Stored items
----------

-- ==== Sys2Proof/Machine/Tap.lean ====
section
/-! DEFINITION. The commands on a port's tap: who may issue them, the capture tags, and how a port changes hands (R46 to
R51). -/

namespace Sys2Proof.Machine

/-- A command goes down the tap; it closes the open capture (R46, R49). -/
def Lane.issue (l : Lane) (c : TapCommand) : Lane :=
  { l with tapCommand := some c, outstanding := none, captureDue := none }

/-- A capture command goes down the tap: it takes the counter's value as its tag, the counter goes on, and the capture is
open, with a timeout for SHOOT and CAL_SHOOT (R49 to R51). -/
def Lane.issueCapture (l : Lane) (command : Byte → TapCommand) (due : Option Ms) : Lane :=
  { l with
    tapCommand := some (command l.tagCounter)
    outstanding := some l.tagCounter
    tagCounter := l.tagCounter + 1
    captureDue := due }

/-- The open capture closes (R49). -/
def Lane.closeCapture (l : Lane) : Lane := { l with outstanding := none, captureDue := none }

/-- The tap command of a lane's present state (R61). In NEGOTIATE the lane's word stays as it was last sent. -/
def Lane.stateCommand (l : Lane) : Option TapCommand :=
  match l.state with
  | .starting => none
  | .disabled => some .sendQuiet
  | .advertise => some (.sendWord l.offered false)
  | .held => some .sendQuiet
  | .negotiate => some (.sendWord l.offered l.neg.ownAck)
  | .train => l.training.map .train
  | .up => none
  | .backoff => some .sendQuiet
  | .sweepWait => some .sendQuiet
  | .parked => some .sendQuiet

/-- The listen job a port is in: the engine that runs it and the port's membership (R168). -/
def State.memberOf (s : State) (p : Port) : Option (EngineId × Member) :=
  allEngines.findSome? fun e =>
    (s.engine e).job.bind fun j => (j.members.find? fun m => decide (m.port = p)).map fun m => (e, m)

/-- A member leaves the job of engine e with its reading. When it was the last, the job ends at once and the engine goes
IDLE (R171). -/
def State.detachMember (s : State) (e : EngineId) (p : Port) : State :=
  match (s.engine e).job with
  | none => s
  | some j =>
    let rest := j.members.filter fun m => decide (m.port ≠ p)
    if rest.isEmpty then s.setEngine e .idle
    else s.modifyEngine e fun g => { g with job := some { j with members := rest } }

/-- The lane takes its port back from a listening engine, LISTEN leaving its hold set, and issues a command (R47, R171). -/
def Lane.takeBack (l : Lane) (c : TapCommand) : Lane :=
  { l with holder := .lane, hold := { l.hold with listen := false } }.issue c

/-- The lane issues a command. While an engine holds the port the command is withheld; but while the engine only listens, a
lane that sends words or trains takes its port back and is dropped from the job, LISTEN with it (R47, R171). -/
def State.laneIssue (s : State) (p : Port) (c : TapCommand) : State :=
  match (s.lane p).holder with
  | .lane => s.modifyLane p (·.issue c)
  | .engine e =>
    if (s.engine e).state = .listening ∧ c ≠ .sendQuiet then
      (s.detachMember e p).modifyLane p (·.takeBack c)
    else s

/-- A lane that comes to rest issues the command of its state (R61). -/
def State.laneCommand (s : State) (p : Port) : State :=
  match (s.lane p).stateCommand with
  | some c => s.laneIssue p c
  | none => s

/-- An engine releases a port: the open capture closes, the lane holds the tap again and issues the command of its present
state (R47, R49). -/
def Lane.release (l : Lane) : Lane :=
  let l := { l.closeCapture with holder := .lane }
  match l.stateCommand with
  | some c => l.issue c
  | none => l

/-- Engine e releases a port if it holds it (R47). -/
def State.releasePort (s : State) (e : EngineId) (p : Port) : State :=
  if (s.lane p).holder = .engine e then s.modifyLane p Lane.release else s

/-- The engine holds the tap and issues a SHOOT or CAL_SHOOT that times out at `due` (R47, R51). -/
def Lane.shoot (l : Lane) (e : EngineId) (command : Byte → TapCommand) (due : Ms) : Lane :=
  { l with holder := .engine e }.issueCapture command (some due)

/-- The engine holds the tap and issues LISTEN on all four pairs (R169, R50). -/
def Lane.listen (l : Lane) (e : EngineId) : Lane := { l with holder := .engine e }.issueCapture (.listen allPairSet) none

/-- Engine e issues a SHOOT or CAL_SHOOT on a port, taking the port if the lane still holds it (R47, R49, R51). -/
def State.shootPort (s : State) (e : EngineId) (p : Port) (command : Byte → TapCommand) : State :=
  s.modifyLane p (·.shoot e command (s.after Config.captureTimeoutMs))

/-- Engine e takes a member's port and issues LISTEN on all four pairs; a LISTEN has no timeout (R169, R50). -/
def State.listenPort (s : State) (e : EngineId) (p : Port) : State :=
  s.modifyLane p (·.listen e)

end Sys2Proof.Machine
end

----------

WHAT IS EXPECTED = The answer must consist of every line from the data that contains the word "down".

RESULT OF THE EXERCISE =
/-- A command goes down the tap; it closes the open capture (R46, R49). -/
/-- A capture command goes down the tap: it takes the counter's value as its tag, the counter goes on, and the capture is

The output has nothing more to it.